VirtualMicrobes.data_tools package

Submodules

VirtualMicrobes.data_tools.store module

class VirtualMicrobes.data_tools.store.DataCollection(save_dir='', name='dummy', filename=None)[source]

Bases: object

change_save_location(new_save_dir=None, copy_orig=True, current_save_path=None)[source]
get_data_point(index)[source]

Get a data point at index.

Exception catching to handle case where due to code update a loaded form of a DataStore does not yet hold a particular DataCollection. In that case a dummy dict producing empty numpy arrays is returned.

Parameters:index – key to a dict shaped data point
init_file(name=None, labels=[], suffix='.csv')[source]
prune_data_file_to_time(min_tp, max_tp)[source]

prune a data file by dropping lines starting from max_tp.

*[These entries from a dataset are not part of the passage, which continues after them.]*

-- ==== Sys2Proof/Machine/CheckUnits.lean ====
section
/-! DEFINITION. Machine/CheckUnits.lean: the check-value units (R414 to R422): the descriptor of a task body and the host's attach and
detach. -/
namespace Sys2Proof.Machine

def State.cvState (s : State) (u x : Nat) : Nat := s.rdF (Reg.CV_CTRL u x) Fld.CV_CTRL_STATE

/-- RESULT is RUNNING XOR the final value (R416). -/
def State.showResult (u x : Nat) (s : State) : State :=
  let alg := crcAlg (s.rdF (Reg.CV_CTRL u x) Fld.CV_CTRL_ALG)
  s.wr64 (Reg.CV_RESULT_LO u x) (crcResult alg (s.rd64 (Reg.CV_RUNNING_LO u x)))

/-- A computation starts under the fold rule of R415, or with KEEP goes on from RUNNING and BYTES (R419). -/
def State.startContext (u x : Nat) (keep : Bool) (s : State) : State :=
  if keep then s.showResult u x
  else
    let ctrl := Reg.CV_CTRL u x
    let alg := crcAlg (s.rdF ctrl Fld.CV_CTRL_ALG)
    let tag := if s.rdB ctrl Fld.CV_CTRL_TAG_LEN then leBytes 8 (s.rd64 (Reg.CV_TAG_LO u x)) else []
    let s := (s.wr64 (Reg.CV_RUNNING_LO u x) (crcFeed alg alg.init tag)).wr64 (Reg.CV_BYTES_LO u x) 0
    s.showResult u x

/-- ALG, TAG_LEN, KEEP and the tag of a descriptor are loaded into its context. -/
def State.loadContext (u : Nat) (d : CvDesc) (s : State) : State :=
  let ctrl := Reg.CV_CTRL u d.ctx
  let s := (s.wrF ctrl Fld.CV_CTRL_ALG d.alg).wrF ctrl Fld.CV_CTRL_TAG_LEN (boolNat d.tagLen)
  let s := s.wrF ctrl Fld.CV_CTRL_KEEP (boolNat d.keep)
  if d.tagLen then s.wr64 (Reg.CV_TAG_LO u d.ctx) d.tag else s

/-- Owner of a context of a cluster unit (R420). -/
def State.cvOwnedBy (s : State) (u x : Nat) : Option (Nat × Nat) := mapGet (8 * u + x) s.cvOwner

/-- A context that a task's descriptor may take: not attached, not owned by another task, of a unit that has not failed. -/
def State.cvFree (s : State) (u x : Nat) (task : Nat × Nat) : Bool :=
  s.cvState u x != 1 && s.cvState u x != 3 && (match s.cvOwnedBy u x with
    | some t => t == task
    | none => true)

/-- Fields that exist: CTX 0 to 7, ALG of two bits, no reserved bit. -/
def cvDescOk (d : CvDesc) : Bool := decide (d.ctx < 8) && decide (d.alg < 4) && !d.reserved

/-- A check-value descriptor takes effect in its queue's order (R419); an invalid one fails the task. -/
def State.onContext (n : Nat) (d : CvDesc) (ok : State → Nat → (Nat × Nat) → Bool)
    (f : State → Nat → (Nat × Nat) → State) (s : State) : State :=
  match (s.coreAt n).task with
  | none => s
  | some t =>
    let u := coreCluster n
    if cvDescOk d && ok s u t then f s u t
    else s.rejectDescriptor n

/-- ATTACH: from the next descriptor that the queue issues (R419, R420). -/
def State.cvAttach (n q : Nat) (d : CvDesc) (s : State) : State :=
  s.onContext n d (fun s u t => s.cvFree u d.ctx t && decide (d.core < 16) && decide (d.queue < 4)) (fun s u t =>
    let ctrl := Reg.CV_CTRL u d.ctx
    let s := (s.loadContext u d).wrF ctrl Fld.CV_CTRL_SRC 1
    let s := (s.wrF ctrl Fld.CV_CTRL_INDEX (4 * d.core + d.queue)).wrF ctrl Fld.CV_CTRL_SIDE (boolNat d.writeSide)
    let s := ((s.wrF ctrl Fld.CV_CTRL_STATE 1).wrF ctrl Fld.CV_CTRL_OWNER 1).wrF ctrl Fld.CV_CTRL_ATTACH 1
    let s := { s with cvOwner := mapSet (8 * u + d.ctx) t s.cvOwner }
    (s.startContext u d.ctx d.keep).bumpDone n q)

/-- A context leaves its path; RESULT, RUNNING and BYTES stay readable (R420). -/
def State.detachContext (u x : Nat) (s : State) : State :=
  let ctrl := Reg.CV_CTRL u x
  let s := ((s.wrF ctrl Fld.CV_CTRL_STATE 2).wrF ctrl Fld.CV_CTRL_OWNER 0).wrF ctrl Fld.CV_CTRL_ATTACH 0
  { s with cvOwner := mapDel (8 * u + x) s.cvOwner }

/-- DETACH: a context that the task does not own stays as it is (R420). -/
def State.cvDetach (n q : Nat) (d : CvDesc) (s : State) : State :=
  s.onContext n d (fun _ _ _ => true) (fun s u t =>
    (if s.cvState u d.ctx = 1 ∧ s.cvOwnedBy u d.ctx = some t then s.detachContext u d.ctx else s).bumpDone n q)

/-- The context record of SAVE (R419). -/
def State.cvRecord (s : State) (u x : Nat) : List Byte :=
  let ctrl := Reg.CV_CTRL u x
  leBytes 8 (s.rd64 (Reg.CV_RUNNING_LO u x)) ++ leBytes 8 (s.rd64 (Reg.CV_BYTES_LO u x))
    ++ leBytes 8 (s.rdF ctrl Fld.CV_CTRL_ALG + 4 * s.rdF ctrl Fld.CV_CTRL_TAG_LEN) ++ leBytes 8 (s.rd64 (Reg.CV_RESULT_LO u x))

/-- A record lies 32-byte aligned in the core store. -/
def recordPlaceOk (d : CvDesc) : Bool := d.offset % 32 == 0 && decide (d.offset + 32 ≤ storeSize)

/-- SAVE (R419). -/
def State.cvSave (n q : Nat) (d : CvDesc) (s : State) : State :=
  s.onContext n d (fun _ _ _ => recordPlaceOk d) (fun s u _ =>
    match s.globalWrite 3 (storeAddr n d.offset) (s.cvRecord u d.ctx) with
    | (some st, s) => s.failSram n (storeAddr n d.offset) st
    | (none, s) => s.bumpDone n q)

/-- RESTORE (R416, R419): RUNNING, BYTES, ALG and TAG_LEN of a record; RESULT follows from them. -/
def State.cvRestore (n q : Nat) (d : CvDesc) (s : State) : State :=
  s.onContext n d (fun s u t => s.cvFree u d.ctx t && recordPlaceOk d) (fun s u _ =>
    match s.globalRead 3 (storeAddr n d.offset) 32 with
    | (some st, _, s) => s.failSram n (storeAddr n d.offset) st
    | (none, b, s) =>
      let ctrl := Reg.CV_CTRL u d.ctx
      let s := (s.wr64 (Reg.CV_RUNNING_LO u d.ctx) (leAt b 0 8)).wr64 (Reg.CV_BYTES_LO u d.ctx) (leAt b 8 8)
      let s := (s.wrF ctrl Fld.CV_CTRL_ALG (bitsAt (leAt b 16 8) 0 2)).wrF ctrl Fld.CV_CTRL_TAG_LEN (bitsAt (leAt b 16 8) 2 1)
      ((s.wrF ctrl Fld.CV_CTRL_STATE 2).showResult u d.ctx).bumpDone n q)

/-- FEED (R419): bytes of the core store go into an idle context, which stays idle with RESULT valid. -/
def State.cvFeed (n q : Nat) (d : CvDesc) (s : State) : State :=
  s.onContext n d (fun s u t => s.cvFree u d.ctx t && decide (1 ≤ d.length ∧ d.offset + d.length ≤ storeSize)) (fun s u _ =>
    match s.globalRead 3 (storeAddr n d.offset) d.length with
    | (some st, _, s) => s.failSram n (storeAddr n d.offset) st
    | (none, b, s) =>
      let s := ((s.loadContext u d).startContext u d.ctx d.keep).feedContext u d.ctx b
      (s.wrF (Reg.CV_CTRL u d.ctx) Fld.CV_CTRL_STATE 2).bumpDone n q)

/-! ### Attach and detach by the host (R420, R421) -/

def State.cdieExcluded (s : State) (d : Nat) : Bool := s.mgmt.excludedDies.contains d

/-- The path that SRC and INDEX of a context name exists (R418, R421). -/
def State.pathOk (s : State) (u src index : Nat) : Bool :=
  if u < 96 then src == 1 && decide (index < 64) && !s.cdieExcluded (u / 24)
  else
    match src with
    | 1 => index == 0 || (decide (index < 5) && s.partExists (index - 1) && !(s.partDies (index - 1)).all s.cdieExcluded)
    | 2 | 3 => index == 0
    | 4 => decide (index / 64 < s.fuses.pipeCount)
    | 5 => decide (index < s.fuses.linkCount)
    | _ => false

def cvContextFits (s : State) (u x : Nat) : Bool := decide (u < s.fuses.checkUnitCount) && decide (x < 8)

/-- The fields of CV_CTRL beside ATTACH take what PF0 writes, under RL (R10). -/
def State.writeCtrl (u x value : Nat) (s : State) : State :=
  s.writeReg (s.cvState u x == 1) (Reg.CV_CTRL u x) (bitsAt value 0 31 + 2 ^ 31 * s.rdF (Reg.CV_CTRL u x) Fld.CV_CTRL_ATTACH)

/-- PF0 writes CV_CTRL with ATTACH 1 (R421). A context that is attached stays so. -/
def State.hostAttach (u x value : Nat) (s : State) : State :=
  let ctrl := Reg.CV_CTRL u x
  let attached := s.cvState u x == 1
  let owned := (s.cvOwnedBy u x).isSome
  let s := s.writeCtrl u x value
  if owned then s.post St.CVU_CVU_ATTACH_REFUSED
  else if attached then s
  else if s.cvState u x = 3 || !s.pathOk u (s.rdF ctrl Fld.CV_CTRL_SRC) (s.rdF ctrl Fld.CV_CTRL_INDEX) then
    s.post St.CVU_CVU_ATTACH_REFUSED
  else
    let s := (s.wrF ctrl Fld.CV_CTRL_STATE 1).wrF ctrl Fld.CV_CTRL_ATTACH 1
    s.startContext u x (s.rdB ctrl Fld.CV_CTRL_KEEP)

/-- PF0 writes CV_CTRL with ATTACH 0: a context that no task owns is detached (R420). -/
def State.hostDetach (u x value : Nat) (s : State) : State :=
  let attached := s.cvState u x == 1
  let owned := (s.cvOwnedBy u x).isSome
  let s := s.writeCtrl u x value
  if attached && !owned then s.detachContext u x
  else if attached then s
  else s.showResult u x

/-! ### Commands -/

/-- HOST_CV_ATTACH (R421). -/
def execHostCvAttach (u x value : Nat) (s : State) : Out :=
  .next (if s.hostReaches && cvContextFits s u x then s.hostAttach u x value else s)

/-- HOST_CV_DETACH (R420). -/
def execHostCvDetach (u x value : Nat) (s : State) : Out :=
  .next (if s.hostReaches && cvContextFits s u x then s.hostDetach u x value else s)

end Sys2Proof.Machine
end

This function assumes that the first line contains column names and subsequent lines are time point data, starting with an comma separated (integer) time point.

Parameters:
  • max_tp – time point before which lines are dropped
  • max_tp – time point after which lines are dropped
update_data_points(index, dat)[source]
write_data()[source]
class VirtualMicrobes.data_tools.store.DataStore(base_save_dir, name, utility_path, n_most_frequent_metabolic_types, n_most_frequent_genomic_counts, species_markers, reactions_dict, small_mols, clean=True, create=True)[source]

Bases: object

Storage object for simulation data

Keep a store of simulation data that can be written to disk and retrieved for online plotting. Typically, the store will only hold the most recent data points before appending the data to relevant on disk storage files.

add_ancestry_data_point(comp_dat, ref_lods, time_point, leaf_samples=100)[source]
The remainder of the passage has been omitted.